His third attempt occurred on the morning of May 1, 1966. Piantanida donned a bright orange suit and parachute harness. Secured inside a styrofoam-insulated gondola about the size of a portable toilet, he began his ascent for a planned super-sonic free fall from over 120,000 ft. However, ground controllers listening to the communications link with the Strato Jump III were startled by the sound of a whoosh of rushing air and a sudden, cut-off call over the radio to abort. Piantanida's suit had depressurized at about the 57,000 foot mark. Ground controllers immediately jettisoned the balloon at close to 56000 ft – higher than the cruising altitude for commercial jets – and for 25 minutes Piantanida's gondola parachuted to the ground. He barely survived the descent, having suffered massive tissue damage due to ebullism. The lack of oxygen left him brain damaged and in a coma from which he never recovered. Piantanida died four months later at the Veterans Hospital in Philadelphia, on August 29. He was buried in Holy Cross Cemetery in North Arlington, New Jersey.
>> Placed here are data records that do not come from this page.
-- ==== Sys2Proof/Machine/Operands.lean ====
section
/-! DEFINITION. Every operand form: elements of planes, scale entries, weight expansion entries, operand
blocks, wide blocks and their slices, and the writing of output planes (R127 to R146, R157, R158, R183,
R198 to R213). The functions read through `rd`, the bytes of the cell store or of device memory. -/

namespace Sys2Proof.Machine

/-- A little-endian number of n bytes through a reader. -/
def rdNat (rd : Nat → Byte) (a n : Nat) : Nat := leNat ((List.range n).map (fun i => rd (a + i)))

/-- Element k of width w of the packed run at `base` (R127): bits kw to kw + w − 1 of the run taken as a
little-endian number. -/
def rdElem (rd : Nat → Byte) (base w k : Nat) : Nat :=
  rdNat rd (base + k * w / 8) 9 / 2 ^ (k * w % 8) % 2 ^ w

/-- Where the group record of group g of a compressed row lies (R210). -/
def groupAt (rd : Nat → Byte) (w : Nat) : Nat → Nat → Nat
  | a, 0 => a
  | a, g + 1 =>
    let mask := rdNat rd a 8
    let n := ((List.range 64).filter (fun j => bitOf mask j)).length
    groupAt rd w (a + 8 + (n * w + 63) / 64 * 8) g

/-- Element k of a compressed row at `base` (R210, R211). -/
def rdCompressed (rd : Nat → Byte) (base w k : Nat) : Nat :=
  let a := groupAt rd w base (k / 64)
  let mask := rdNat rd a 8
  let j := k % 64
  if bitOf mask j then rdElem rd (a + 8) w ((List.range j).filter (fun i => bitOf mask i)).length else 0

/-- The group records of a row of element codes (R210): an element is stored exactly when its value is
not zero (R211). -/
def compressRow (f : Nat) : Nat → List Nat → List Byte
  | 0, _ => []
  | fuel + 1, xs =>
    if xs.isEmpty then []
    else
      let w := fmtBits f
      let g := xs.take 64
      let keep := g.filter (fun v => !(decodeElem f v).isZero)
      let mask := ((List.range g.length).map (fun j =>
        if (decodeElem f (g.getD j 0)).isZero then 0 else 2 ^ j)).sum
      let packed := ((List.range keep.length).map (fun i => keep.getD i 0 % 2 ^ w * 2 ^ (i * w))).sum
      leBytes 8 mask ++ leBytes ((keep.length * w + 63) / 64 * 8) packed ++ compressRow f fuel (xs.drop 64)

/-- The code of the element at reduction index k of a plane row; 0 below the plane and at or above K
(R128). -/
def opCode (rd : Nat → Byte) (o : OperandDesc) (row k : Nat) : Nat :=
  if k < o.col0 ∨ o.kLen ≤ k then 0
  else
    let base := o.data + row * o.pitch
    let w := fmtBits o.format
    if o.compressed then rdCompressed rd base w (k - o.col0) else rdElem rd base w (k - o.col0)

/-- The scale entry of block b of a plane row (R133). -/
def opScale (rd : Nat → Byte) (o : OperandDesc) (row b : Nat) : Nat :=
  rdNat rd (o.scale + row * o.scalePitch + 2 * (b - o.col0 / o.block)) 2

/-- The blocks that a plane row covers, as block indices (R86, R130). -/
def opBlocks (o : OperandDesc) : List Nat :=
  let lo := o.col0 / o.block
  let hi := (o.kLen + o.block - 1) / o.block
  (List.range (hi - lo)).map (· + lo)

/-- The TAG of a scale entry agrees with its block index (R86, R134). -/
def tagOk (entry b : Nat) : Bool := decide (bitsOf entry 12 4 = b % 16)

/-- A block as its scale entry shows it (R134); `sum` is filled by its reader. -/
def scaleBlock (entry : Nat) : BlockInfo :=
  let code := entry % 256
  { nan := decide (code = 0xFF), zero := decide (code ≠ 0xFF) && bitOf entry 11, exp := code, sum := 0 }

/-- A block beyond the operand: it contributes nothing. -/
def BlockInfo.none : BlockInfo := ⟨false, true, 0, 0⟩

/-- The block of an 8-bit-class or W1/W2 operand row that covers reduction index k, with whether its
tag agrees. -/
def opBlock (rd : Nat → Byte) (o : OperandDesc) (row k : Nat) : BlockInfo × Bool :=
  if k < o.col0 ∨ o.kLen ≤ k then (BlockInfo.none, true)
  else
    let b := k / o.block
    let e := opScale rd o row b
    (scaleBlock e, tagOk e b)

/-- The weight expansion entry of an output channel (R141). -/
def opExpansion (rd : Nat → Byte) (o : OperandDesc) (n : Nat) : Nat := rdNat rd (o.expand + 8 * (n / 64)) 8

/-- MODE of an expansion entry disagrees with the descriptor's declaration, or is 3 (R142, R183). -/
def badExpansion (affine : Bool) (e : Nat) : Bool :=
  let m := bitsOf e 62 2
  decide (m = 3) || (affine && decide (m ≠ 2)) || (!affine && decide (m = 2))

/-- A W1 or W2 code as it reaches the multiplier (R142). -/
def expandCode (e u : Nat) : Num :=
  let t := bitsOf e (8 * u) 8
  match bitsOf e 62 2 with
  | 0 => .ofInt (sext 8 t) 0
  | 1 => decodeElem 0 t
  | _ => .fin false u 0

/-- The zero point Z of an expansion entry (R141). -/
def expansionZ (e : Nat) : Int := sext 8 (bitsOf e 32 8)

/-! ### Kinds of operand (R148, R149) -/

/-- T and EMIN of an operand kind: a format, with the mode of W1/W2 as 0 TABLE_INT8, 1 TABLE_E4M3,
2 AFFINE (R148). -/
def kindBounds (f mode : Nat) : Int × Int :=
  match f with
  | 0 => (9, -9) | 1 => (16, -16) | 2 => (5, -4) | 3 => (3, -3) | 4 => (3, -1) | 5 => (8, 0) | 6 => (4, 0)
  | _ => if mode = 0 then (8, 0) else if mode = 1 then (9, -9) else (2, 0)

/-- Band grid exponent L of a pair of kinds (R149). -/
def bandGrid (x w : Int × Int) : Int := max (x.2 + w.2) (x.1 + w.1 - 43)

/-- Band depth D of a pair of kinds (R149). -/
def bandDepth (x w : Int × Int) : Int := x.1 + w.1 + 4 - bandGrid x w

/-- The mode of a weight operand's kind (R148): AFFINE by declaration, TABLE_E4M3 when any group is. -/
def weightMode (o : OperandDesc) (anyE4M3 : Bool) : Nat := if o.affine then 2 else if anyE4M3 then 1 else 0

/-- Some group that the rows cover has MODE TABLE_E4M3 (R148). -/
def opAnyE4M3 (rd : Nat → Byte) (o : OperandDesc) : Bool :=
  isCode o.format && (List.range o.rows).any (fun r => decide (bitsOf (opExpansion rd o (o.row0 + r)) 62 2 = 1))

/-! ### Wide operands (R157, R158, R160) -/

/-- Slices n of a wide format (R157). -/
def slices (f : Nat) : Nat := if f = 12 then 8 else if f = 11 then 4 else 2

/-- Products m of an output in a mode (R159). -/
def productsOf : ArrayMode → Nat
  | .splitHalf => 4 | .split32 => 10 | .split64 => 36 | _ => 1

/-- The block exponent β of wide elements, none for a block without a finite nonzero element (R157). -/
def blockExp (xs : List Num) : Option Int :=
  xs.foldl (fun a x => if x.isFinNz then some (a.elim x.log2 (max x.log2)) else a) none

/-- The aligned integer of a wide element on its block's slice grid (R157). -/
def aligned (n : Nat) (beta : Int) (x : Num) : Int :=
  match x with
  | .fin s m e =>
    let q : Int := e - (beta + 2 - 7 * (n : Int))
    let v : Nat := if 0 ≤ q then m * pow2 q else rneShift m (-q).toNat
    if s then -(v : Int) else v
  | _ => 0

/-- Slice i of an aligned integer (R158). -/
def sliceOf (n i : Nat) (m : Int) : Int :=
  let sh := m / (2 ^ (7 * (n - 1 - i)) : Nat)
  if i = 0 then sh else sh % 128

/-- The product set of an output (R159). -/
def productSet (n : Nat) : List (Nat × Nat) :=
  let base := (List.range n).flatMap (fun t => (List.range (t + 1)).map (fun i => (i, t - i)))
  if n = 2 then base ++ [(1, 1)] else base

/-- The 16-element block of a wide operand row from reduction index k. -/
def opWideBlock (rd : Nat → Byte) (o : OperandDesc) (row k : Nat) : BlockInfo :=
  let xs := (List.range 16).map (fun i => decodeElem o.format (opCode rd o row (k + i)))
  match blockExp xs with
  | some b => ⟨false, false, b, 0⟩
  | none => ⟨false, true, 0, 0⟩

/-! ### Pairings (R144, R145, R167) -/

/-- An 8-bit-class format. -/
def is8 (f : Nat) : Bool := decide (f ≤ 6)

/-- A 4-bit format. -/
def is4 (f : Nat) : Bool := decide (f = 4) || decide (f = 6)

/-- The pairing of a mode with two operand formats and their block size is a row of R144. -/
def pairingOk (mode : ArrayMode) (x w block : Nat) : Bool :=
  let blk := decide (block = 16) || decide (block = 32)
  match mode with
  | .m8 => is8 x && is8 w && blk
  | .dual => blk && ((is8 x && isCode w) || (is4 x && is4 w))
  | .splitHalf => (decide (x = 9) || decide (x = 10)) && (decide (w = 9) || decide (w = 10)) && decide (block = 16)
  | .split32 => decide (x = 11) && decide (w = 11) && decide (block = 16)
  | .split64 => decide (x = 12) && decide (w = 12) && decide (block = 16)
  | .t3 => (decide (x = 0) || decide (x = 1) || decide (x = 5)) && (decide (w = 0) || decide (w = 1) || decide (w = 5))
      && decide (block = 32)

/-! ### Output planes -/

/-- Packs element codes of width w from element index `at` of a run, over the bytes that stand there:
whole bytes that the codes touch (R127). -/
def packElems (w : Nat) (codes : List Nat) : List Byte :=
  let v := ((List.range codes.length).map (fun i => codes.getD i 0 % 2 ^ w * 2 ^ (i * w))).sum
  leBytes ((codes.length * w + 7) / 8) v

/-- What writing a row of values gives: bytes of data, bytes of scale entries, counts, and the values a
reader gets with their grid exponents, the positions that saturated. -/
structure RowOut where
  data   : List Byte
  scales : List Byte
  vanish : Nat
  sat    : Nat
  elems  : Nat
  read   : List (Num × Int)
  sats   : List Nat
  deriving DecidableEq, Repr

/-- Nothing written. -/
def RowOut.empty : RowOut := ⟨[], [], 0, 0, 0, [], []⟩

/-- One after the other. -/
def RowOut.append (a b : RowOut) : RowOut :=
  { data := a.data ++ b.data, scales := a.scales ++ b.scales, vanish := a.vanish + b.vanish,
    sat := a.sat + b.sat, elems := a.elems + b.elems, read := a.read ++ b.read,
    sats := a.sats ++ b.sats.map (· + a.read.length) }

/-- One block of a narrow output, block index b (R133, R137, R138, R174). Positions at or beyond `live`
are written 0x0 and take no part (R128). -/
def writeBlock (f block b : Nat) (xs : List Num) : RowOut :=
  let q := quantiseBlock f xs
  let codes := blockElems xs.length q
  let padded := codes ++ List.replicate (block - codes.length) 0
  let e : Nat := match q with
    | .block e _ _ _ _ => e
    | _ => 0
  let vals := blockValues f xs.length q
  let grid (v : Num) : Int := gridExp (fmtP f) (fmtEmin f) v.sig.natAbs (v.exp - ((e : Int) - 127)) + ((e : Int) - 127)
  let cnt : Nat × Nat × Nat := match q with
    | .nanBlock => (0, 0, 0)
    | .zeroBlock v n => (v, 0, n)
    | .block _ _ v s n => (v, s, n)
  { data := packElems (fmtBits f) padded, scales := leBytes 2 (scaleEntry b q), vanish := cnt.1, sat := cnt.2.1,
    elems := cnt.2.2, read := vals.map (fun v => (v, grid v)),
    sats := if cnt.2.1 = 0 then [] else (List.range xs.length).filter (fun i => (quantElem f e (xs.getD i .zero)).2.2) }

/-- A narrow output row from element `first` (a block boundary), values divided by 2^σ (R137, R178). -/
def writeNarrowRow (f block first : Nat) (xs : List Num) : RowOut :=
  let cs := chunks block xs.length xs
  ((List.range cs.length).map (fun i => writeBlock f block (first / block + i) (cs.getD i []))).foldl RowOut.append
    RowOut.empty

/-- A wide output row (R135, R136, R175). -/
def writeWideRow (f : Nat) (xs : List Num) : RowOut :=
  let es := xs.map (fun x => encodeWide f x)
  let pairs := xs.zip es
  { data := packElems (fmtBits f) (es.map (·.1)), scales := [],
    vanish := (pairs.filter (fun p => p.1.isFinNz && (decodeElem f p.2.1).isZero)).length,
    sat := (es.filter (·.2)).length, elems := (xs.filter (·.isFinNz)).length,
    read := es.map (fun e =>
      let v := decodeElem f e.1
      (v, gridExp (fmtP f) (fmtEmin f) v.sig.natAbs v.exp)),
    sats := [] }

/-- The rule of R146 on a narrow output of `count` elements from element `first` of a row of `len`. -/
def wholeBlocks (block first count len : Nat) : Bool :=
  decide (first % block = 0) && (decide ((first + count) % block = 0) || decide (first + count = len))

end Sys2Proof.Machine
end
The gondola of the Strato Jump III is preserved and displayed in the Boeing Aviation Hangar at the Smithsonian National Air and Space Museum's Steven F. Udvar-Hazy Center in Chantilly, Virginia.

==Personal life==
Piantanida was Roman Catholic. He married Janice McDowell in 1963, and they had three daughters: Donna, Diane, and Debbie. He was a cousin of Nat Hickey.

A film based on his life, entitled Angry Sky, premiered at the Tribeca Film Festival on April 22, 2015, and on ESPN as part of the 30 for 30 series on July 30, 2015.